Somebody help me out.


----------



## frogfreak (Mar 4, 2009)

It's a plant!

Sorry, had too.


----------



## pdfDMD (May 9, 2009)

It looks like _Peperomia puteolata_ to me. I have a few of these plants in my vivs and they tend to be slow growing and prefer things to be a bit drier than constantly moist. In my experience, they're also very hardy.


----------



## JoshsDragonz (Jun 30, 2012)

It looks more like Peperomia angulata to me. 

-Josh


----------



## Dizzle21 (Aug 11, 2009)

I second angulata


----------



## Tinctoc (Sep 15, 2012)

Third, angulata.


----------



## notEZbeingGREEN (Sep 17, 2012)

Thanks everyone...
Angulata, it is.


----------



## Mantellaprince20 (Aug 25, 2004)

I don't think it is puteolata or angulata, i'd have to google to find the species. Angulata has rounder leaves, and puteolata has longer pointy'er leaves and is a lighter green, at least the ones I have in my collection. Also, angulata doesn't alternate the leaves that way, they are all parallel along the stem.


----------



## Wim van den Berg (Mar 5, 2012)

Were i live (in the Netherlands) you can find a quit lot of these" in between" peperomia,s some do like angulata and others more like puteolata.
They all come from a big nursery were they also grow the real angulata some years ago.
I think they are al hybrids between puteolata and angulata.
angulata is a bit more difficult to grown specie ......maybe the reason for a hybrid?


----------



## Manuran (Aug 28, 2007)

I think that while it could be a hybrid, I haven't seen one going around here in the states.
I'm thinking it could just be a young plant of P. puteolata as others have suggested. 
They start off with growth similar to P. angulata and then eventually get larger and "stand up" 
Sorry for the poor photo, but the first is of a young seedling of P. aff. puteolata, which looks similar to yours. The regular puteolata in this stage tends to have the cleaner straight veining that your does (I don't have a picture available).

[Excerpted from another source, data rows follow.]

/-- An atomic fires (09 R220, R221): the conditions of R220, its checks, the gate, its one read and write, its release and acquire when it is not relaxed; one that is not performed has sent the stores of lower slots ahead all the same. A scope below SYS on a far page acts as SYS. -/
def State.atomic (s : State) (i : Instr) (eff : BitVec 5) (va : Word) (n : Nat) (sc : Scope) (rlx barrier : Bool)
    (f : Nat → Option Nat) (mk : Nat → Token) : Act :=
  match s.fctx, s.finst with
  | some c, some x =>
    if !s.oldest || !x.lowerServed eff then .waits s
    else
      match s.atomAt c x va n barrier with
      | .ask t => .waits t.beginWait
      | .bad k t => t.gated eff fun u => u.notPerformed i k va
      | .ok l =>
        let far := (l.map Leaf.far).getD false
        let sc := if far then .sys else sc
        match s.gate eff ⟨!rlx, !rlx, some (.plain va (List.replicate n 0)), (l.map fun y => decide (y.kind = 0)).getD false, false⟩ with
        | .waits t => .waits t
        | .goes t =>
          let cut := (l.map fun y => !y.far && s.homeCut c.tower (y.tag c.asid) va n).getD false
          if far && ((t.fctx.map fun d => t.farQueued d (c.cellOf s.focus.iid)).getD false) then .waits t
          else if cut || (far && (x.waitSince s.focus.iid).isNone) then .waits t.beginWait
          else
            let act (t : State) : Rmw := match l, t.fctx with
              | none, some d => t.rmwScratch d va n f
              | some y, some d => t.rmwLeaf d y va n f
              | _, none => .bad .perm t
            let r : Rmw := match act t with
              | .bad k u => .bad k u
              | .done _ _ => act (if rlx then t else t.releaseHere sc)
            match r with
            | .bad k u => .fires (u.notPerformed i k va)
            | .done old u =>
              let u := if rlx then u else u.acquireHere sc
              .fires (((u.performed eff).effect i .done).deliver i (mk old))
  | _, _ => .waits s

/-- Bytes of a scalar atomic. -/
def AmoSize.bytes : AmoSize → Nat
  | .w => 4
  | .d => 8

/-- A scalar atomic of AMO1: the new value from the old and b, both of n bits (09 R222). -/
def amoAct (i : Instr) (eff : BitVec 5) (size : AmoSize) (sc : Scope) (rlx : Bool) (op : Nat → Nat → Nat → Nat) (v : Vals) (s : State) : Act :=
  let n := AmoSize.bytes size
  s.atomic i eff v.a.bits n sc rlx false (fun old => some (op (8 * n) old (v.b.bits.toNat % 2 ^ (8 * n)))) fun old => .scalar (w64 old)

/-- AMOADD stores old + b, wrapping (09 R222). -/
def execAmoadd (pr : Pred) (eff : BitVec 5) (size : AmoSize) (sc : Scope) (rlx : Bool) (t : Tgt) (s : State) : Host.Outcome State Fault Refusal :=
  fire s (.amoadd pr eff size sc rlx t) (amoAct (.amoadd pr eff size sc rlx t) eff size sc rlx (fun e x y => (x + y) % 2 ^ e))

/-- AMOAND stores old AND b (09 R222). -/
def execAmoand (pr : Pred) (eff : BitVec 5) (size : AmoSize) (sc : Scope) (rlx : Bool) (t : Tgt) (s : State) : Host.Outcome State Fault Refusal :=
  fire s (.amoand pr eff size sc rlx t) (amoAct (.amoand pr eff size sc rlx t) eff size sc rlx (fun _ x y => x &&& y))

/-- AMOOR stores old OR b (09 R222). -/
def execAmoor (pr : Pred) (eff : BitVec 5) (size : AmoSize) (sc : Scope) (rlx : Bool) (t : Tgt) (s : State) : Host.Outcome State Fault Refusal :=
  fire s (.amoor pr eff size sc rlx t) (amoAct (.amoor pr eff size sc rlx t) eff size sc rlx (fun _ x y => x ||| y))

/-- AMOXOR stores old XOR b (09 R222). -/
def execAmoxor (pr : Pred) (eff : BitVec 5) (size : AmoSize) (sc : Scope) (rlx : Bool) (t : Tgt) (s : State) : Host.Outcome State Fault Refusal :=
  fire s (.amoxor pr eff size sc rlx t) (amoAct (.amoxor pr eff size sc rlx t) eff size sc rlx (fun _ x y => x ^^^ y))

/-- AMOMIN stores the signed smaller (09 R222). -/
def execAmomin (pr : Pred) (eff : BitVec 5) (size : AmoSize) (sc : Scope) (rlx : Bool) (t : Tgt) (s : State) : Host.Outcome State Fault Refusal :=
  fire s (.amomin pr eff size sc rlx t) (amoAct (.amomin pr eff size sc rlx t) eff size sc rlx (fun e x y => if sgnOf e x ≤ sgnOf e y then x else y))

/-- AMOMAX stores the signed larger (09 R222). -/
def execAmomax (pr : Pred) (eff : BitVec 5) (size : AmoSize) (sc : Scope) (rlx : Bool) (t : Tgt) (s : State) : Host.Outcome State Fault Refusal :=
  fire s (.amomax pr eff size sc rlx t) (amoAct (.amomax pr eff size sc rlx t) eff size sc rlx (fun e x y => if sgnOf e x ≤ sgnOf e y then y else x))

/-- AMOMINU stores the unsigned smaller (09 R222). -/
def execAmominu (pr : Pred) (eff : BitVec 5) (size : AmoSize) (sc : Scope) (rlx : Bool) (t : Tgt) (s : State) : Host.Outcome State Fault Refusal :=
  fire s (.amominu pr eff size sc rlx t) (amoAct (.amominu pr eff size sc rlx t) eff size sc rlx (fun _ x y => if x ≤ y then x else y))

/-- AMOMAXU stores the unsigned larger (09 R222). -/
def execAmomaxu (pr : Pred) (eff : BitVec 5) (size : AmoSize) (sc : Scope) (rlx : Bool) (t : Tgt) (s : State) : Host.Outcome State Fault Refusal :=
  fire s (.amomaxu pr eff size sc rlx t) (amoAct (.amomaxu pr eff size sc rlx t) eff size sc rlx (fun _ x y => if x ≤ y then y else x))

/-- AMOSWP stores b (09 R223). -/
def execAmoswp (pr : Pred) (eff : BitVec 5) (size : AmoSize) (sc : Scope) (rlx : Bool) (t : Tgt) (s : State) : Host.Outcome State Fault Refusal :=
  fire s (.amoswp pr eff size sc rlx t) (amoAct (.amoswp pr eff size sc rlx t) eff size sc rlx (fun _ _ y => y))

/-- AMOCAS stores c when the old value is b (09 R223). -/
def execAmocas (pr : Pred) (eff : BitVec 5) (size : AmoSize) (sc : Scope) (rlx : Bool) (t : Tgt) (s : State) : Host.Outcome State Fault Refusal :=
  fire s (.amocas pr eff size sc rlx t) fun v u =>
    let n := AmoSize.bytes size
    u.atomic (.amocas pr eff size sc rlx t) eff v.a.bits n sc rlx false
      (fun old => if old = v.b.bits.toNat % 2 ^ (8 * n) then some (v.c.bits.toNat % 2 ^ (8 * n)) else none)
      fun old => .scalar (w64 old)

/-- The float sum of an atomic: RNE, subnormals kept, no flags (09 R223). -/
def amoFadd (f : FloatFmt) (x y : Nat) : Nat := (f.encode .rne (addVal .rne (f.decode x) (f.decode y)).1).1

/-- AMOFADD stores the float sum in FP32 or FP64 (09 R223). -/
def execAmofadd (pr : Pred) (eff : BitVec 5) (size : AmoSize) (sc : Scope) (rlx : Bool) (t : Tgt) (s : State) : Host.Outcome State Fault Refusal :=
  fire s (.amofadd pr eff size sc rlx t) (amoAct (.amofadd pr eff size sc rlx t) eff size sc rlx
    (fun _ x y => amoFadd (if size = .w then .fp32 else .fp64) x y))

When they mature, the aff. puteolata looks like this


And the regular P. puteolata looks like this.


Hope this helps


----------



## Tinctoc (Sep 15, 2012)

Beautiful plant regardless!


----------



## notEZbeingGREEN (Sep 17, 2012)

Manuran said:


> I think that while it could be a hybrid, I haven't seen one going around here in the states.
> I'm thinking it could just be a young plant of P. puteolata as others have suggested.
> They start off with growth similar to P. angulata and then eventually get larger and "stand up"
> Sorry for the poor photo, but the first is of a young seedling of P. aff. puteolata, which looks similar to yours. The regular puteolata in this stage tends to have the cleaner straight veining that your does (I don't have a picture available).
> ...


This looks like a definite possibility,thanks!
I guess I'll just have to wait and see...


----------